Plan Tatshenshini-Alsek Park with Haines Highway hikes, world-class river trips, bear-resistant food storage, UNESCO context, snowmobile zones, and rugged weather.
Tatshenshini-Alsek Park protects glacier-cloaked peaks, wild rivers, grizzly bear habitat, and part of the world’s largest internationally protected area. BC Parks notes that it borders Kluane, Glacier Bay, and Wrangell-St. Elias parks and belongs to a UNESCO World Heritage Site.
The Haines Highway parallels the park, and all hiking trails are accessed from that highway.
Why Visit Tatshenshini-Alsek Park
This is one of northern British Columbia’s great wilderness parks. Visitors come for world-renowned Tatshenshini and Alsek river trips, alpine hiking, wildlife viewing, winter recreation, and views toward Mount Fairweather, British Columbia’s highest peak at 4,633 metres.

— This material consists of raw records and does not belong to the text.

-- ==== Sys2Proof/Tests/Slice0.lean ====
section
/-! SUPPORT. The model's own tests, each from a table or a worked example of spec/: the checks of WellFormed, the words
of the opcode table written out bit by bit, the unit vectors of spec/95_test_vectors.md, single steps; and for each
statement with hypotheses a witness that meets them. Bits stand as 0 and 1 in stream order (R11). -/

namespace Sys2Proof.Tests

open Sys2Proof Sys2Proof.Machine

/-! Helpers. -/

/-- A bit string of the spec. -/
def bits (l : List Nat) : List Bool := l.map (· == 1)

/-- The bits decode at the position to the instruction and nothing is left. -/
def decodesTo (pos : Position) (l : List Nat) (i : Instr) : Bool :=
  match decode pos (bits l) with
  | .ok (j, rest) => i == j && rest == []
  | .error _ => false

/-- The outcome is a next state with the property. -/
def nextHas (r : Result) (p : State → Bool) : Bool :=
  match r with
  | .next t => p t
  | _ => false

/-- The operation went on to a state with the property. -/
def runningHas (f : Flow) (p : State → Bool) : Bool :=
  match f with
  | .running t => p t
  | .stopped _ => false

/-- The operation raised the code and left the state otherwise as it was. -/
def raised (f : Flow) (s : State) (e : ErrCode) : Bool :=
  match f with
  | .running _ => false
  | .stopped t => t == s.raise e

/-- The matcher went on to a state with the property. -/
def matchedTo (r : Except Fault State) (p : State → Bool) : Bool :=
  match r with
  | .ok t => p t
  | .error _ => false

/-- The encoder at a literal/length position, with nothing written. -/
def atElement : State := { State.reset with phase := .encoding, encStage := .tokens, ntok := 1 }

/-- The encoder at a distance position, with nothing written. -/
def atDist : State := { atElement with distDue := true }

/-- The element decodes from its bits at the position, and the encoder, where it is enabled, writes just these bits. -/
def elementOk (s : State) (pos : Position) (l : List Nat) (i : Instr) : Bool :=
  decodesTo pos l i && nextHas (exec i s) fun t => t.stream == bits l

/-! WellFormed refuses the ill-formed terms (R76, R77, R87) and takes those at the edge of the range. -/

theorem test_lit8_144_ill_formed : (Instr.lit8 144).wellFormed = false := by decide
theorem test_lit9_143_ill_formed : (Instr.lit9 143).wellFormed = false := by decide
theorem test_len284_31_ill_formed : (Instr.len284 31).wellFormed = false := by decide
theorem test_edges_well_formed :
    [Instr.lit8 143, .lit9 144, .len284 30, .len283 31].all (·.wellFormed) = true := by decide
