-- ==== Sys2Proof/Machine/Ops.lean ====
section
/-! DEFINITION. The named operations the meanings share: the clock, the serial memory, per-string tables, constants. -/

namespace Sys2Proof.Machine

/-! ### Constants of the manual -/

/-- The analysis interval, ms (R1). -/
def intervalMs : Nat := 10
/-- The listen period, ms (R182). -/
def listenMs : Nat := 5000
/-- The remembered stop after the listen end, ms (R183). -/
def rememberedMs : Nat := 20000
/-- The age limit of a Claim Log entry, ms (R28). -/
def claimAgeMs : Nat := 10000
/-- How long a recent arc decision is kept, ms (R48). -/
def recentMs : Nat := 10000
/-- From the window close to a GROUND decision, ms (R50). -/
def groundWaitMs : Nat := 200
/-- PROBE_GAP, ms (R58). -/
def probeGapMs : Nat := 30000
/-- The health period, ms (R111). -/
def healthMs : Nat := 1000
/-- The station's own break drive, ms (R118). -/
def breakDriveMs : Nat := 300
/-- The shortest break, ms (R119). -/
def breakMinMs : Nat := 200
/-- The dominant run that is a stuck line, ms (R116). -/
def stuckMs : Nat := 1500
/-- The debounce and acceptance tests, ms (R160, R168). -/
def inputTestMs : Nat := 50
/-- The stop repeat timer, ms (R168). -/
def stopRepeatMs : Nat := 10000
/-- The recharge limit, ms (R145). -/
def rechargeMs : Nat := 2000
/-- The closed timer, 30 min in ms (R167). -/
def closedTimerMs : Nat := 1800000
/-- The memory's busy limit, ms (R185). -/
def memoBusyMs : Nat := 10
/-- The RUN threshold of the supply pin, mV (R186). -/
def supplyRunMv : Nat := 11000
/-- The LOW threshold of the supply pin, mV (R186). -/
def supplyLowMv : Nat := 10500
/-- The reset threshold of the supply pin, mV (R186). -/
def supplyResetMv : Nat := 7500
/-- The reset release level of the supply pin, mV (R186). -/
def supplyReleaseMv : Nat := 8500
/-- How long the supply monitor's tests last without interruption, ms (R186). -/
def supplyTestMs : Nat := 10
/-- An insulation resistance at or above range, kΩ (00_scope.md, Quantities). -/
def rangeEnd : Nat := 65535
/-- The capacity of the transmit queue and of the Claim Log (R28, R104). -/
def capacity : Nat := 16

/-! ### The clock -/

/-- A command happens `dt` ms after the one before (log entry 1), also while the part is held in reset (log entry 40). -/
def State.elapse (s : State) (dt : Nat) : State := { s with now := s.now.plus dt }

/-- An expiry time has been reached: it lies at or before now (durations stay below 2^31 ms). -/
def reached (now due : Time) : Bool := decide (now.since due < 2 ^ 31)

/-- A running timer has reached its expiry. -/
def expired (now : Time) : Option Time → Bool
  | none => false
  | some due => reached now due

/-- Every block runs: the listen period or RUNNING (R176, R182). -/
def State.started (s : State) : Bool :=
  match s.smu.phase with
  | .listening => true
  | .running => true
  | .inReset => false
  | .reading => false

/-- ADDRESS 0 (R177). -/
def State.listenOnly (s : State) : Bool := s.smu.address == 0

/-- The array is stopped or locked out: the station takes no part in probing, and no ground incident opens (R46, R55). -/
def State.probingBarred (s : State) : Bool := !s.pvw.stopSet.isEmpty || s.rsl.lockKey.accepted

/-! ### Per-string tables -/

/-- Change one string's entry of a table. -/
def modifyAt {α : Type} (v : PerString α) (k : StringNo) (f : α → α) : PerString α := v.set k.val (f (v[k])) k.isLt

/-- The twelve strings in ascending order. -/
def allStrings : List StringNo := [0, 1, 2, 3, 4, 5, 6, 7, 8, 9, 10, 11]

/-- A string is fitted: its number is at most STRINGS (R1). -/
def State.fitted (s : State) (k : StringNo) : Bool := decide (k.val < s.smu.strings)

/-- The fitted strings in ascending order (R142). -/
def State.fittedStrings (s : State) : List StringNo := allStrings.filter s.fitted

/-- Do the same for each string of a list, in its order. -/
def forStrings (ks : List StringNo) (f : State → StringNo → State) (s : State) : State := ks.foldl f s

/-- The string record of the SWC. -/
abbrev State.string (s : State) (k : StringNo) : StringRecord := s.swc.str[k]

/-- Change one string record. -/
def State.setString (s : State) (k : StringNo) (f : StringRecord → StringRecord) : State :=
  { s with swc := { s.swc with str := modifyAt s.swc.str k f } }

/-- Change what the RSL keeps for one string. -/
def State.setRelease (s : State) (k : StringNo) (f : ReleaseString → ReleaseString) : State :=
  { s with rsl := { s.rsl with str := modifyAt s.rsl.str k f } }

/-- Change one entry of the String Evidence Table. -/
def State.setEvidence (s : State) (k : StringNo) (f : Evidence → Evidence) : State :=
  { s with eve := modifyAt s.eve k f }

/-- Set or clear a SUSPECT mark (R54). -/
def State.setSuspect (s : State) (k : StringNo) (b : Bool) : State :=
  { s with sel := { s.sel with suspect := modifyAt s.sel.suspect k (fun _ => b) } }

/-- A STUCK string is STUCK-CLOSED or STUCK-OPEN (R138). -/
def StringState.stuck : StringState → Bool
  | .stuckClosed => true
  | .stuckOpen => true
  | .closed => false
  | .opening => false
  | .opened => false
  | .closing => false
  | .disabled => false

/-! ### The serial memory (10.6, R190) -/

/-- What a byte nothing has written reads as: the manual gives no first contents; an erased cell (log entry 5). -/
def unlistedByte : Byte := 0xFF

/-- Read one byte. -/
def Memory.read (m : List Host.Cell) (a : Nat) : Byte :=
  match m with
  | [] => unlistedByte
  | (b, x) :: rest => if b == a then x else Memory.read rest a

/-- Write one byte, keeping the canonical form. -/
def Memory.write (m : List Host.Cell) (a : Nat) (x : Byte) : List Host.Cell :=
  match m with
  | [] => if x == unlistedByte then [] else [(a, x)]
  | (b, y) :: rest =>
    if b < a then (b, y) :: Memory.write rest a x
    else if b == a then (if x == unlistedByte then rest else (a, x) :: rest)
    else if x == unlistedByte then (b, y) :: rest
    else (a, x) :: (b, y) :: rest

/-- Every listed address is above a bound, rising, and listed for a value an unlisted one does not read as. -/
def Memory.wfAbove (low : Nat) (m : List Host.Cell) : Bool :=
  match m with
  | [] => true
  | (b, y) :: rest => decide (low ≤ b) && (y != unlistedByte) && Memory.wfAbove (b + 1) rest

/-- The canonical form of the memory. -/
def Memory.wf (m : List Host.Cell) : Bool := Memory.wfAbove 0 m

/-- The address of a slot's value byte: 0x30 + 3·(k − 1) for string k (10.6). -/
def slotAddress (k : StringNo) : Nat := 0x30 + 3 * k.val

/-- The high eight bits of a 16-bit number; numbers are most significant first (10). -/
def highByte (n : Nat) : Byte := BitVec.ofNat 8 (n / 256)

/-- The low eight bits of a number. -/
def lowByte (n : Nat) : Byte := BitVec.ofNat 8 n

/-- Two bytes, most significant first, as an unsigned number (10). -/
def word16 (h l : Byte) : Nat := 256 * h.toNat + l.toNat

/-- Two bytes of the memory, most significant first. -/
def Memory.read16 (m : List Host.Cell) (a : Nat) : Nat := word16 (Memory.read m a) (Memory.read m (a + 1))

/-- The three bytes of a slot: value, check high, check low (10.6). -/
def Memory.writeSlot (m : List Host.Cell) (k : StringNo) (v h l : Byte) : List Host.Cell :=
  Memory.write (Memory.write (Memory.write m (slotAddress k) v) (slotAddress k + 1) h) (slotAddress k + 2) l

/-! ### Arithmetic (00_scope.md, Arithmetic) -/

/-- Replaced by the nearer end of the range. -/
def clampInt (lo hi x : Int) : Int := max lo (min hi x)

/-- Replaced by the nearer end of the range. -/
def clampNat (lo hi x : Nat) : Nat := max lo (min hi x)

/-- A mean: the sum divided by the count, truncated toward zero. -/
def meanInt (xs : List Int) (n : Nat) : Int := (xs.foldl (· + ·) 0).tdiv n

/-- A mean of numbers that are not negative. -/
def meanNat (xs : List Nat) (n : Nat) : Nat := xs.foldl (· + ·) 0 / n

/-- The difference of two numbers without its sign. -/
def absDiff (a b : Nat) : Nat := (a - b) + (b - a)

end Sys2Proof.Machine
end

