-- ==== Sys2Proof/Machine/Selectivity.lean ====
section
/-! DEFINITION. The SEL: incidents, Claim Log, outranking, rounds, window reports (chapter 2). The hold requests of a
decision are made in Decisions.lean, above the SWC. -/

namespace Sys2Proof.Machine

/-! ### Outranking (R29, R30, R43) -/

/-- A rank and source outrank another by the order of R29: higher rank, or equal rank and lower source. -/
def outranks (rank source rank' source' : Nat) : Bool :=
  decide (rank' < rank) || (rank == rank' && decide (source < source'))

/-- A Claim Log entry outranks an own incident of a rank (R29). -/
def State.entryOutranks (s : State) (e : ClaimEntry) (rank : Nat) : Bool := outranks e.rank e.source rank s.smu.address

/-- The round is forced: its number equals ARC_ROUNDS (R42). -/
def State.forced (s : State) (i : Incident) : Bool := i.kind == .arc && i.round == s.smu.settings.arcRounds

/-- An entry is relevant to an incident (R30), less the earlier winner's ISOLATED in a later round (R43). -/
def relevant (i : Incident) (e : ClaimEntry) : Bool :=
  match i.kind with
  | .arc =>
    match e.kind with
    | .arcClaim => true
    | .isolated => e.cause == some .arc && !(decide (1 < i.round) && i.beatenBy.map (·.source) == some e.source)
    | .locate => false
  | .ground => e.kind == .locate && e.tag.isSome && e.tag == i.tag

/-- The strongest of a list of entries: the highest rank, and among equal ranks the lowest source (R32). -/
def strongest (es : List ClaimEntry) : Option ClaimEntry :=
  es.foldl (fun best e => match best with
    | none => some e
    | some b => if outranks e.rank e.source b.rank b.source then some e else some b) none

/-! ### Incidents -/

/-- Hold a changed ARC incident, or none. -/
def State.setArc (s : State) (i : Option Incident) : State := { s with sel := { s.sel with arc := i } }

/-- Hold a changed GROUND incident, or none. -/
def State.setGround (s : State) (i : Option Incident) : State := { s with sel := { s.sel with ground := i } }

/-- The incident of a kind. -/
def State.incident (s : State) (k : IncidentKind) : Option Incident :=
  match k with
  | .arc => s.sel.arc
  | .ground => s.sel.ground

/-- Hold a changed incident of a kind, or none. -/
def State.setIncident (s : State) (k : IncidentKind) (i : Option Incident) : State :=
  match k with
  | .arc => s.setArc i
  | .ground => s.setGround i

/-- The frame kind of an incident's claim (R24). -/
def IncidentKind.frame : IncidentKind → Kind
  | .arc => .arcClaim
  | .ground => .locate

/-- The claim frame an incident queues (R33, R51). -/
def claimFrame (i : Incident) : QueuedFrame :=
  match i.kind with
  | .arc => newFrame .arcClaim i.rank [BitVec.ofNat 8 i.string.number, BitVec.ofNat 8 i.round]
  | .ground =>
    let t := i.tag.getD { injector := 0, sequence := 0 }
    newFrame .locate i.rank
      ([BitVec.ofNat 8 t.injector, BitVec.ofNat 8 t.sequence, BitVec.ofNat 8 i.string.number] ++ unsigned16 (i.response.getD 0))

/-- An incident that takes CLAIMING queues its claim: QUEUED, NONE at a listen-only station, or DROPPED when the
LNC refuses the frame (R33, R51). -/
def State.openClaiming (s : State) (i : Incident) : State :=
  let i := { i with state := IncidentState.claiming }
  if s.listenOnly then s.setIncident i.kind (some { i with claim := .none })
  else
    let r := s.enqueue (claimFrame i)
    r.1.setIncident i.kind (some { i with claim := if r.2 then .queued else .dropped })

/-- Withdraw an incident's claim, asked only while the claim state is QUEUED (R35). -/
def State.withdrawClaim (s : State) (k : IncidentKind) : State :=
  match s.incident k with
  | none => s
  | some i =>
    if i.claim == .queued then
      let r := s.withdraw k.frame
      match r.2 with
      | .granted => r.1.setIncident k (some { i with claim := .withdrawn })
      | .refused => r.1
      | .gone => r.1
    else s

/-- The LNC's report on a claim frame; only a QUEUED claim state follows it (R34). -/
def State.claimReport (s : State) (k : IncidentKind) (c : ClaimState) : State :=
  match s.incident k with
  | none => s
  | some i => if i.claim == .queued then s.setIncident k (some { i with claim := c }) else s

/-- The entries a lookback finds: relevant, arrived at or after onset − SEL_WIN, and outranking (R32). -/
def State.lookback (s : State) (i : Incident) : List ClaimEntry :=
  s.sel.claimLog.filter fun e =>
    relevant i e && decide (i.onset.since e.arrival ≤ s.smu.settings.selWin) && s.entryOutranks e i.rank

/-- An ARC round opens: the lookback, then YIELDED, or CLAIMING with its claim (R32, R33, R42). -/
def State.openRound (s : State) (i : Incident) : State :=
  match (if s.forced i then none else strongest (s.lookback i)) with
  | some e => s.setArc (some { i with state := .yielded, claim := .none, beatenBy := some { source := e.source, rank := e.rank } })
  | none => s.openClaiming { i with claim := .none }

/-- The rank a round takes: 255 when it is the last, else the run peak (R31, R41). -/
def State.roundRank (s : State) (round peak : Nat) : Nat := if round == s.smu.settings.arcRounds then 255 else peak

/-- An arc onset opens an ARC incident in round 1 (R31). -/
def State.openArc (s : State) (k : StringNo) (peak : Nat) : State :=
  s.openRound
    { kind := .arc, string := k, rank := s.roundRank 1 peak, round := 1, onset := s.now,
      decision := s.now.plus s.smu.settings.selWin, tag := none, response := none, riso := none,
      state := .claiming, claim := .none, beatenBy := none }

/-- An incident closes: a queued claim is withdrawn and the incident is removed (R44 to R47). -/
def State.closeIncident (s : State) (k : IncidentKind) : State := (s.withdrawClaim k).setIncident k none

/-- Close the incident of a kind when it meets a condition. -/
def State.closeIf (s : State) (k : IncidentKind) (p : Incident → Bool) : State :=
  match s.incident k with
  | none => s
  | some i => if p i then s.closeIncident k else s

/-- The SWC reports an OPEN confirmation: the string's incidents close (R44, R53). -/
def State.selOpened (s : State) (k : StringNo) : State :=
  (s.closeIf .arc fun i => i.string == k).closeIf .ground fun i => i.string == k

/-- The SWC reports a STUCK string: its incidents close, and a DECIDED arc's recent decision is cleared (R45, R53). -/
def State.selStuck (s : State) (k : StringNo) : State :=
  let cleared : State :=
    match s.sel.arc with
    | none => s
    | some i => if i.string == k && i.state == .decided then { s with sel := { s.sel with recent := none } } else s
  (cleared.closeIf .arc fun i => i.string == k).closeIf .ground fun i => i.string == k

/-- A close held by the engine has failed and the string is OPEN again: its DECIDED incidents close (R44). -/
def State.selReturned (s : State) (k : StringNo) : State :=
  (s.closeIf .arc fun i => i.string == k && i.state == .decided).closeIf .ground fun i => i.string == k && i.state == .decided

/-- Every incident closes as superseded (R46). -/
def State.selSuperseded (s : State) : State := (s.closeIf .arc fun _ => true).closeIf .ground fun _ => true

/-! ### The Claim Log (R26 to R28) -/

/-- The entry with the earliest arrival, as its age at a time: the greatest age, the first of equals. -/
def eldest (now : Time) (es : List ClaimEntry) : Option ClaimEntry :=
  es.foldl (fun best e => match best with
    | none => some e
    | some b => if now.since b.arrival < now.since e.arrival then some e else some b) none

/-- Same source and kind (R27). -/
def sameClaim (a b : ClaimEntry) : Bool := a.source == b.source && a.kind == b.kind

/-- Replace the first entry of the same source and kind. -/
def replaceClaim (e : ClaimEntry) (es : List ClaimEntry) : List ClaimEntry := es.map fun x => if sameClaim x e then e else x

/-- The log after an entry is made: replaced in place, or added, the earliest removed first when 16 are present
(R27, R28). -/
def logEntry (now : Time) (es : List ClaimEntry) (e : ClaimEntry) : List ClaimEntry :=
  if es.any fun x => sameClaim x e then replaceClaim e es
  else if es.length < capacity then es ++ [e]
  else match eldest now es with
    | none => [e]
    | some old => es.filter (fun x => !sameClaim x old) ++ [e]

/-- An entry is compared with an incident on its arrival (R36, R37). -/
def State.compareEntry (s : State) (k : IncidentKind) (e : ClaimEntry) : State :=
  match s.incident k with
  | none => s
  | some i =>
    if relevant i e then
      match i.state with
      | .claiming =>
        if s.entryOutranks e i.rank && !s.forced i then
          (s.setIncident k (some { i with state := .yielded, beatenBy := some { source := e.source, rank := e.rank } })).withdrawClaim k
        else s
      | .yielded =>
        match i.beatenBy with
        | some b =>
          if i.kind == .arc && outranks e.rank e.source b.rank b.source then
            s.setIncident k (some { i with beatenBy := some { source := e.source, rank := e.rank } })
          else s
        | none => s
      | .decided => s
    else s

/-- The concurrent isolation flag is set: every STATUS built before has it set again since (R48, R49). -/
def State.setConcurrent (s : State) : State :=
  { s with
    sel := { s.sel with concurrent := true }
    lnc := { s.lnc with queue := s.lnc.queue.map (fun f => { f with flagNote := false }),
                        pendingStatus := s.lnc.pendingStatus.map (fun f => { f with flagNote := false }) } }

/-- An ISOLATED of cause ARC shows a concurrent isolation (R48). -/
def State.concurrentCase (s : State) (e : ClaimEntry) : Bool :=
  e.kind == .isolated && e.cause == some .arc &&
    ((match s.sel.recent with
      | some (rank, _) => !s.entryOutranks e rank
      | none => false)
    || (match s.sel.arc with
      | some i => s.forced i && e.rank == 255
      | none => false))

/-- A claim frame is delivered: entered, compared with the incident of its kind, and tested for concurrent
isolation (R26, R36, R48). -/
def State.claimDelivered (s : State) (e : ClaimEntry) : State :=
  let s1 := { s with sel := { s.sel with claimLog := logEntry s.now s.sel.claimLog e } }
  let s2 := match e.kind with
    | .locate => s1.compareEntry .ground e
    | .arcClaim => s1.compareEntry .arc e
    | .isolated => s1.compareEntry .arc e
  if s.concurrentCase e then s2.setConcurrent else s2

/-! ### Window reports (R50, R51, R54) -/

/-- What the PRB hands over at the end of a window (R50). -/
structure WindowReport where
  tag : Tag
  status : Option WindowStatus
  disturbed : Bool
  /-- The best string with its L and Q. -/
  result : Option (StringNo × Nat × Nat)
  riso : Nat
  deriving DecidableEq, Repr

/-- Clear every SUSPECT mark but one string's (R54). -/
def State.keepSuspectOnly (s : State) (k : StringNo) : State :=
  forStrings allStrings (fun t j => if j == k then t else t.setSuspect j false) s

/-- A GROUND incident opens: the scan for outranking LOCATE entries of its tag, then YIELDED, or CLAIMING (R50, R51). -/
def State.openGround (s : State) (r : WindowReport) (k : StringNo) (l q : Nat) : State :=
  let i : Incident :=
    { kind := .ground, string := k, rank := l, round := 0, onset := s.now, decision := s.now.plus groundWaitMs,
      tag := some r.tag, response := some q, riso := some r.riso, state := .claiming, claim := .none, beatenBy := none }
  match strongest (s.sel.claimLog.filter fun e => relevant i e && s.entryOutranks e l) with
  | some e => s.setGround (some { i with state := .yielded, beatenBy := some { source := e.source, rank := e.rank } })
  | none => s.openClaiming i

/-- The SEL takes a window report (R50, R54). A window closed during a stop or a lockout is not followed by an incident
(R46); that its report still clears the marks of the other strings is log entry 30. -/
def State.windowReport (s : State) (r : WindowReport) : State :=
  if r.status == some .ok && !r.disturbed then
    match r.result with
    | none => s
    | some (k, l, q) =>
      if l < s.smu.settings.locMin then (s.keepSuspectOnly k).setSuspect k false
      else if s.sel.ground.isSome then s
      else if s.probingBarred then s.keepSuspectOnly k
      else (s.keepSuspectOnly k).openGround r k l q
  else s

end Sys2Proof.Machine
end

Chuck Creek Trail is the park’s only maintained hiking trail, a 12-kilometre one-way route from the Haines Highway. Other routes follow old mining roads and require navigation. The park also offers fishing, authorized horseback riding, hunting, and limited snowmobiling in a designated zone.
Things To Do
Hike Chuck Creek Trail or old road routes, raft or kayak only with proper remote-river preparation, fish with the correct licence, view wildlife from a distance, request permission for horses, hunt under current rules, and use the designated snowmobile zone only where allowed.
Planning Notes
Weather is highly variable; snow can fall any day of the year, high winds are common, and fog can make route-finding difficult. There are no roads through the park, and off-road motor vehicles are prohibited except specific snowmobile-zone and Indigenous harvesting exceptions. Overnight users must bring certified bear-resistant food storage except at Chuck Creek caches. Turnback Canyon on the Alsek is extremely hazardous and not recommended.